Het meest mooie voorbeeld is de axolotls, een salamander. Hierboven is een larve te zien waarbij de metamorfose nog niet heeft plaatsgevonden. De vorming van pootjes komt niet op gang zonder voldoende jodium. Het is mogelijk de metamorfose op gang te brengen door jodium toe te voegen. Waarna de vorming van de volwassen axolotls op gang komt.

Metamorfose van de axolot

Metingen

Doelstelling

Vanaf het moment dat duidelijk werd dat matige en ernstige jodiumtekorten struma en later cretinisme konden veroorzaken is er veel aandacht geweest om dergelijke tekorten te voorkomen. In diverse landen werd, onafhankelijk van elkaar, gestart met de toevoeging van jodium. Meestal werd het toegevoegd aan zout, in een enkel geval aan water. Na de oprichting van de WHO werd de strijd tegen jodiumtekorten meer centraal gecoördineerd. Er werden richtlijnen opgesteld en adviezen voor monitoring en suppletie.

De basis van de monitoring van de jodium voorziening op bevolkingsniveau was de jodium uitscheiding in de urine. De WHO heeft, uiteraard na uitgebreide analyse en discussie, vastgesteld dat deze bepaald kan worden door de uitscheiding te meteen in een portie urine. Daarbij zijn grenzen vastgesteld waaraan deze op bevolkingsniveau moet voldoen. Er worden 6 groepen gedefinieerd, zie de tabel hieronder.

Het meten op zich was uiteraard niet voldoende. Er moest ook een doelstelling worden gedefinieerd. In 1994 is dat door de WHO vastgesteld en sindsdien eigenlijk niet gewijzigd.

In 1994, WHO, UNICEF and ICCIDD recommended median urinary iodine concentrations for populations of 100– 200 mg/l, assuming the 100 mg/l threshold would limit concentrations <50 mg/l to 20% of people.

Delange F, De Benoist B, Bürgi H, Azizi F, Hajipour R, Benmiloud M, et al. Determining median urinary iodine concentration that indicates adequate iodine intake at population level. Bull World Health Organ 2002;80:633–6.

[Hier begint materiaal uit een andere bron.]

-- ==== Sys2Proof/Machine/Power.lean ====
section
/-! DEFINITION. Power Control (sections 10.2 and 10.3): wake, DOZE entry and its abandonment, shutdown and its cancellation, OFF,
and its part of a tick boundary. -/

namespace Sys2Proof.Machine

/-- A request to wake: in DOZE with no wake begun, the wake wait begins (R171). In OFF it is ignored (R173). -/
def State.beginWake (s : State) : State :=
  if s.power.state = .doze ∧ s.power.procedure = .none then { s with power := { s.power with procedure := .wakeWait } } else s

/-- Power Control's hold is taken or released (R73). -/
def State.setHold (s : State) (h : Bool) : State := { s with media := { s.media with hold := h } }

/-- A DOZE entry is abandoned; for cause COMMAND the reply is STATE (R170). -/
def State.abandonDoze (s : State) : State :=
  match s.power.procedure with
  | .dozeEntry .command => ({ s with power := { s.power with procedure := .none } }.setHold false).completeOp .state .none
  | .dozeEntry .idle => { s with power := { s.power with procedure := .none, idleTimer := 0 } }.setHold false
  | _ => s

/-- DOZE entry begins: a requested close is made for every live stream, lowest slot first (R169; the order is the model's, DESIGN
CHOICE, log entry 9). -/
def State.beginDozeEntry (s : State) (cause : DozeCause) : State :=
  { s with power := { s.power with procedure := .dozeEntry cause } }.requestCloses (s.slotsWhere Slot.live)

/-- The power state becomes DOZE (R169, R118, R120). -/
def State.enterDoze (s : State) (cause : DozeCause) : State :=
  let s : State := { s with power := { s.power with state := .doze, procedure := .none }, sampler := s.sampler.enterDoze }
  match cause with
  | .command => s.completeOp .ok .none
  | .idle => s

/-- What DOZE_ENTRY_COMPLETE waits for: the four conditions, and then, with the hold taken, the end of the operation in flight
(R169). A drop declared after the hold is taken is not waited for (DESIGN CHOICE, log entry 46), and a DOZE command taken then, which
makes its closes again, does not have the conditions judged again (DESIGN CHOICE, log entry 62). The conditions are judged after the
arbiter's choice of the same event (DESIGN CHOICE, log entry 67). -/
def State.dozeReady (s : State) : Bool :=
  match s.power.procedure with
  | .dozeEntry _ => if s.media.hold then s.media.op.isNone else s.quiescent
  | _ => false

/-- Power Control takes its hold; with the port idle the part enters DOZE in the same event (R169). -/
def State.dozeStep (s : State) : State :=
  match s.power.procedure with
  | .dozeEntry cause => if s.media.op.isNone then (s.setHold true).enterDoze cause else s.setHold true
  | _ => s

/-- The gauge or the release of the RST line asks for shutdown (R172). In DOZE and during the wake wait it begins once the wake has
ended. -/
def State.askShutdown (s : State) : State :=
  match s.power.state with
  | .off => s
  | .doze => { s with power := { s.power with shutdownAsked := true } }.beginWake
  | .active =>
    match s.power.procedure with
    | .shutdown _ => s
    | _ => { s.abandonDoze with power := { s.abandonDoze.power with procedure := .shutdown .conditions } }

/-- Whether an entry is the POWER-DOWN entry. -/
def EntryBody.isPowerDown : EntryBody → Bool
  | .powerDown => true
  | _ => false

/-- The end of CRITICAL cancels a shutdown that has not released PWR-KEEP (R173). -/
def State.cancelShutdown (s : State) : State :=
  if s.power.state = .off then s
  else
    let s : State := { s with power := { s.power with shutdownAsked := false } }
    match s.power.procedure with
    | .shutdown _ =>
      (({ s with power := { s.power with procedure := .none } }.withdraw EntryBody.isPowerDown).setHold false).pumpLog
    | _ => s

/-- What SHUTDOWN_POWER_DOWN_REQUEST waits for (R172). -/
def State.powerDownReady (s : State) : Bool :=
  match s.power.procedure with
  | .shutdown .conditions => s.quiescent
  | _ => false

/-- What PWR_KEEP_RELEASE waits for: the Transmit List entries placed before the end of the POWER-DOWN entry, and then, with the
hold taken, the end of the operation in flight (R172). -/
def State.keepReady (s : State) : Bool :=
  match s.power.procedure with
  | .shutdown (.drain 0) => true
  | .shutdown .holding => s.media.op.isNone
  | _ => false

/-- PWR-KEEP is released and the power state becomes OFF; a command still in the Operation Slot is lost (R172, R173, R181). -/
def State.enterOff (s : State) : State :=
  { s with
    power := { s.power with
      state := .off, procedure := .none, pwrKeep := false, shutdownAsked := false, idleDue := false, alarmDue := false }
    sampler := s.sampler.enterOff
    slot := none
    engine := none }.judgeHold

/-- Power Control takes its hold; with the port idle the part goes OFF in the same event (R172). -/
def State.keepStep (s : State) : State :=
  if s.media.op.isNone then (s.setHold true).enterOff
  else { s with power := { s.power with procedure := .shutdown .holding } }.setHold true

/-- The wake wait ends; a shutdown asked for meanwhile begins (R171, R172). -/
def State.endWake (s : State) : State :=
  { s with
    power := { s.power with
      state := .active
      procedure := if s.power.shutdownAsked then .shutdown .conditions else .none
      shutdownAsked := false
      idleTimer := 0 }
    sampler := s.sampler.enterActive }.setHold false

/-- What a kept frame does at Power Control (R168, R170, R171). -/
def State.frameKept (s : State) : State :=
  let s : State := { s with power := { s.power with idleTimer := 0 } }
  match s.power.procedure with
  | .dozeEntry .idle => s.abandonDoze
  | _ => s.beginWake

/-- Power Control's part of a tick boundary: the idle timer (R168). -/
def State.tickIdle (s : State) : State :=
  if s.idleHeld then { s with power := { s.power with idleTimer := 0 } }
  else
    let timer := min 3686400 (s.power.idleTimer + 1)
    let limit := s.gauge.settings.idleToDoze
    { s with power := { s.power with idleTimer := timer, idleDue := decide (0 < limit) && decide (limit * 1024 ≤ timer) } }

/-- The clock's part of a tick boundary (R164), and the alarm's comparison at a rise of the seconds counter, which R166 makes in
ACTIVE, in DOZE, during mount and during shutdown, and so not in OFF. -/
def State.tickClock (s : State) : State :=
  if s.clock.ticks + 1 ≤ 1023 then { s with clock := { s.clock with ticks := s.clock.ticks + 1 } }
  else
    let seconds := wrap32 (s.clock.seconds + 1)
    { s with clock := { s.clock with ticks := 0, seconds := seconds },
             power := { s.power with alarmDue := s.power.state != .off && s.clock.nextReport == some seconds } }

end Sys2Proof.Machine
end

Het streven op bevolkingsniveau is derhalve niet gericht op een populatie die volledig vrij is van jodiumtekort, maar gericht is op de 80/20 regel. Daarnaast is het niet gericht op het voorkomen van een mild jodiumtekort bij 20% van de bevolking , maar gericht op matig to ernstig tekort te voorkomen bij 20% van de bevolking.
Met als gevolg dat mild jodiumtekort nog altijd in hoge mate kan voorkomen en zelfs een matig tot ernstig tekort nog steeds bij een aanzienlijk deel van de bevolking aanwezig kan zijn. Zelfs als dat in Nederland slechts 5% van de bevolking zou zijn, betekent dat nog altijd bijna 800.000 personen!

Een tweede kantekening is dat we uitgaan van een mediaan. Dit is een soort gemiddelde waarbij de grote afwijkingen minder invloed hebben.

Zoals uit bovenstaande figuur duidelijk is betekent dat echter niet dat iedereen in de bevolking bij een optimale waarde dus ook een optimale inname heeft. Of we nu de mediaan of het gemiddelde nemen, probleem blijft dat in beide gevallen er altijd mensen zullen zijn die teveel en ook te weinig jodium binnen krijgen. En zeker te weinig jodium is onwenselijk gezien de grote negatieve effecten ervan.
Lastige voor instanties als RIVM en de Gezondheidsraad is dat zij adviezen willen geven waarbij er een soort optimale balans is. Het streven is niet om iedereen van een optimale inname te voorzien Zou je daarna streven dan kan het niet anders dan dat de hoeveelheid toegevoged jodium moet toenemen. Voor dergelijke instanties is het probleem dat er de groep met een te hoge inname tegelijkertijd zal toenemen. Ondanks het feit dat niet goed bekend is wat dan de negatieve effecten zouden zijn (zie bijwerkingen) willen en kunnen dergelijke instanties dat risico niet nemen. En zitten we dus vast aan veilige gemiddelden waar de individuele burger te weinig aan heeft.

Personalized suppletie

In een tijd waar steeds meer een beroep wordt gedaan op individuele optimalisatie van voeding, zorgadviezen en medicatie is in de Westerse wereld landen een bovenstaand algemene aanpak ouderwets.
De tijd waarin we vandaag leven is bij uitstek geschikt om persoonlijke adviezen te geven rondom dergelijke essentiele nutrienten. Met alle apps die er tegenwoordig zijn is het heel goed mogelijk om een advies op maat te geven. Afhankelijk van het voedingspatroon kan een individueel suppletie advies worden gegeven. Daarmee kan veel beter worden gegarandeerd dat elke burger voldoende jodium binnen krijgt.
Dan zullen de instanties af moeten stappen van het idee dat supplementen geen bijdrage leveren aan gezondheid. In dit geval, maar ook in het geval van vitamine D en foliumzuur is het veel zinvoller om juist juist burgers met een supplement op maat te adviseren.

Geschiedenis van jodium

Voor de ontdekking van jodium

Ongeveer 36 eeuwen voordat jodium werd ontdekt werd in China zeewier en gebrande zeespons gebruikt om een opgezette schildklier (struma) te voorkomen. Het gebruik was vaak 2 keer per jaar, eenmaal in het voorjaar en eenmaal in het najaar.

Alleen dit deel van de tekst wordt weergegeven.